/-! ### `State.setProgress` -/

@[simp] theorem State.setProgress_mode (v : BitVec 7) : (s.setProgress v).mode = s.mode := rfl
@[simp] theorem State.setProgress_busy (v : BitVec 7) : (s.setProgress v).busy = s.busy := rfl
@[simp] theorem State.setProgress_done (v : BitVec 7) : (s.setProgress v).done = s.done := rfl
@[simp] theorem State.setProgress_err (v : BitVec 7) : (s.setProgress v).err = s.err := rfl
@[simp] theorem State.setProgress_fatal (v : BitVec 7) : (s.setProgress v).fatal = s.fatal := rfl
@[simp] theorem State.setProgress_cancelReq (v : BitVec 7) : (s.setProgress v).cancelReq = s.cancelReq := rfl
@[simp] theorem State.setProgress_cancelled (v : BitVec 7) : (s.setProgress v).cancelled = s.cancelled := rfl
@[simp] theorem State.setProgress_progress (v : BitVec 7) : (s.setProgress v).progress = v := rfl
@[simp] theorem State.setProgress_lastcmd (v : BitVec 7) : (s.setProgress v).lastcmd = s.lastcmd := rfl
@[simp] theorem State.setProgress_pins (v : BitVec 7) : (s.setProgress v).pins = s.pins := rfl
@[simp] theorem State.setProgress_cfg (v : BitVec 7) : (s.setProgress v).cfg = s.cfg := rfl
@[simp] theorem State.setProgress_region (v : BitVec 7) : (s.setProgress v).region = s.region := rfl
@[simp] theorem State.setProgress_icRef (v : BitVec 7) : (s.setProgress v).icRef = s.icRef := rfl
@[simp] theorem State.setProgress_res (v : BitVec 7) : (s.setProgress v).res = s.res := rfl
@[simp] theorem State.setProgress_seq (v : BitVec 7) : (s.setProgress v).seq = s.seq := rfl
@[simp] theorem State.setProgress_work (v : BitVec 7) : (s.setProgress v).work = s.work := rfl
@[simp] theorem State.setProgress_trace (v : BitVec 7) : (s.setProgress v).trace = s.trace := rfl
@[simp] theorem State.setProgress_answers (v : BitVec 7) : (s.setProgress v).answers = s.answers := rfl
@[simp] theorem State.setProgress_answered (v : BitVec 7) : (s.setProgress v).answered = s.answered := rfl
@[simp] theorem State.setProgress_draws (v : BitVec 7) : (s.setProgress v).draws = s.draws := rfl
@[simp] theorem State.setProgress_host (v : BitVec 7) : (s.setProgress v).host = s.host := rfl
@[simp] theorem State.setProgress_replies (v : BitVec 7) : (s.setProgress v).replies = s.replies := rfl

/-! ### `State.emit` -/

@[simp] theorem State.emit_mode (e : Event) : (s.emit e).mode = s.mode := rfl
@[simp] theorem State.emit_busy (e : Event) : (s.emit e).busy = s.busy := rfl
@[simp] theorem State.emit_done (e : Event) : (s.emit e).done = s.done := rfl
@[simp] theorem State.emit_err (e : Event) : (s.emit e).err = s.err := rfl
@[simp] theorem State.emit_fatal (e : Event) : (s.emit e).fatal = s.fatal := rfl
@[simp] theorem State.emit_cancelReq (e : Event) : (s.emit e).cancelReq = s.cancelReq := rfl
@[simp] theorem State.emit_cancelled (e : Event) : (s.emit e).cancelled = s.cancelled := rfl
@[simp] theorem State.emit_progress (e : Event) : (s.emit e).progress = s.progress := rfl
@[simp] theorem State.emit_lastcmd (e : Event) : (s.emit e).lastcmd = s.lastcmd := rfl
@[simp] theorem State.emit_pins (e : Event) : (s.emit e).pins = s.pins := rfl
@[simp] theorem State.emit_cfg (e : Event) : (s.emit e).cfg = s.cfg := rfl
@[simp] theorem State.emit_region (e : Event) : (s.emit e).region = s.region := rfl
@[simp] theorem State.emit_icRef (e : Event) : (s.emit e).icRef = s.icRef := rfl
@[simp] theorem State.emit_res (e : Event) : (s.emit e).res = s.res := rfl
@[simp] theorem State.emit_seq (e : Event) : (s.emit e).seq = s.seq := rfl
@[simp] theorem State.emit_work (e : Event) : (s.emit e).work = s.work := rfl
@[simp] theorem State.emit_trace (e : Event) : (s.emit e).trace = e :: s.trace := rfl
@[simp] theorem State.emit_answers (e : Event) : (s.emit e).answers = s.answers := rfl
@[simp] theorem State.emit_answered (e : Event) : (s.emit e).answered = s.answered := rfl
@[simp] theorem State.emit_draws (e : Event) : (s.emit e).draws = s.draws := rfl
@[simp] theorem State.emit_host (e : Event) : (s.emit e).host = s.host := rfl
@[simp] theorem State.emit_replies (e : Event) : (s.emit e).replies = s.replies := rfl

/-! ### `State.consume` -/

@[simp] theorem State.consume_mode : (s.consume).mode = s.mode := rfl
@[simp] theorem State.consume_busy : (s.consume).busy = s.busy := rfl
@[simp] theorem State.consume_done : (s.consume).done = s.done := rfl
@[simp] theorem State.consume_err : (s.consume).err = s.err := rfl
@[simp] theorem State.consume_fatal : (s.consume).fatal = s.fatal := rfl
@[simp] theorem State.consume_cancelReq : (s.consume).cancelReq = s.cancelReq := rfl
@[simp] theorem State.consume_cancelled : (s.consume).cancelled = s.cancelled := rfl
@[simp] theorem State.consume_progress : (s.consume).progress = s.progress := rfl
@[simp] theorem State.consume_lastcmd : (s.consume).lastcmd = s.lastcmd := rfl
@[simp] theorem State.consume_pins : (s.consume).pins = s.pins := rfl
@[simp] theorem State.consume_cfg : (s.consume).cfg = s.cfg := rfl
@[simp] theorem State.consume_region : (s.consume).region = s.region := rfl
@[simp] theorem State.consume_icRef : (s.consume).icRef = s.icRef := rfl
@[simp] theorem State.consume_res : (s.consume).res = s.res := rfl
@[simp] theorem State.consume_seq : (s.consume).seq = s.seq := rfl
@[simp] theorem State.consume_work : (s.consume).work = s.work := rfl
@[simp] theorem State.consume_trace : (s.consume).trace = s.trace := rfl
@[simp] theorem State.consume_answers : (s.consume).answers = s.answers.tail := rfl
@[simp] theorem State.consume_answered : (s.consume).answered = s.answered + 1 := rfl
@[simp] theorem State.consume_draws : (s.consume).draws = s.draws := rfl
@[simp] theorem State.consume_host : (s.consume).host = s.host := rfl
@[simp] theorem State.consume_replies : (s.consume).replies = s.replies := rfl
□ □ □ □
HOW TO COMPLETE THIS TASK: The lines above starting at the one that contains "(s.consume).seq = s.seq := rfl" and ending at the one that contains "(s.consume).host = s.host := rfl" must be transcribed exactly, and no other lines may appear.

SOLUTION TO THE PROBLEM:
@[simp] theorem State.consume_seq : (s.consume).seq = s.seq := rfl
@[simp] theorem State.consume_work : (s.consume).work = s.work := rfl
@[simp] theorem State.consume_trace : (s.consume).trace = s.trace := rfl
@[simp] theorem State.consume_answers : (s.consume).answers = s.answers.tail := rfl
@[simp] theorem State.consume_answered : (s.consume).answered = s.answered + 1 := rfl
@[simp] theorem State.consume_draws : (s.consume).draws = s.draws := rfl
@[simp] theorem State.consume_host : (s.consume).host = s.host := rfl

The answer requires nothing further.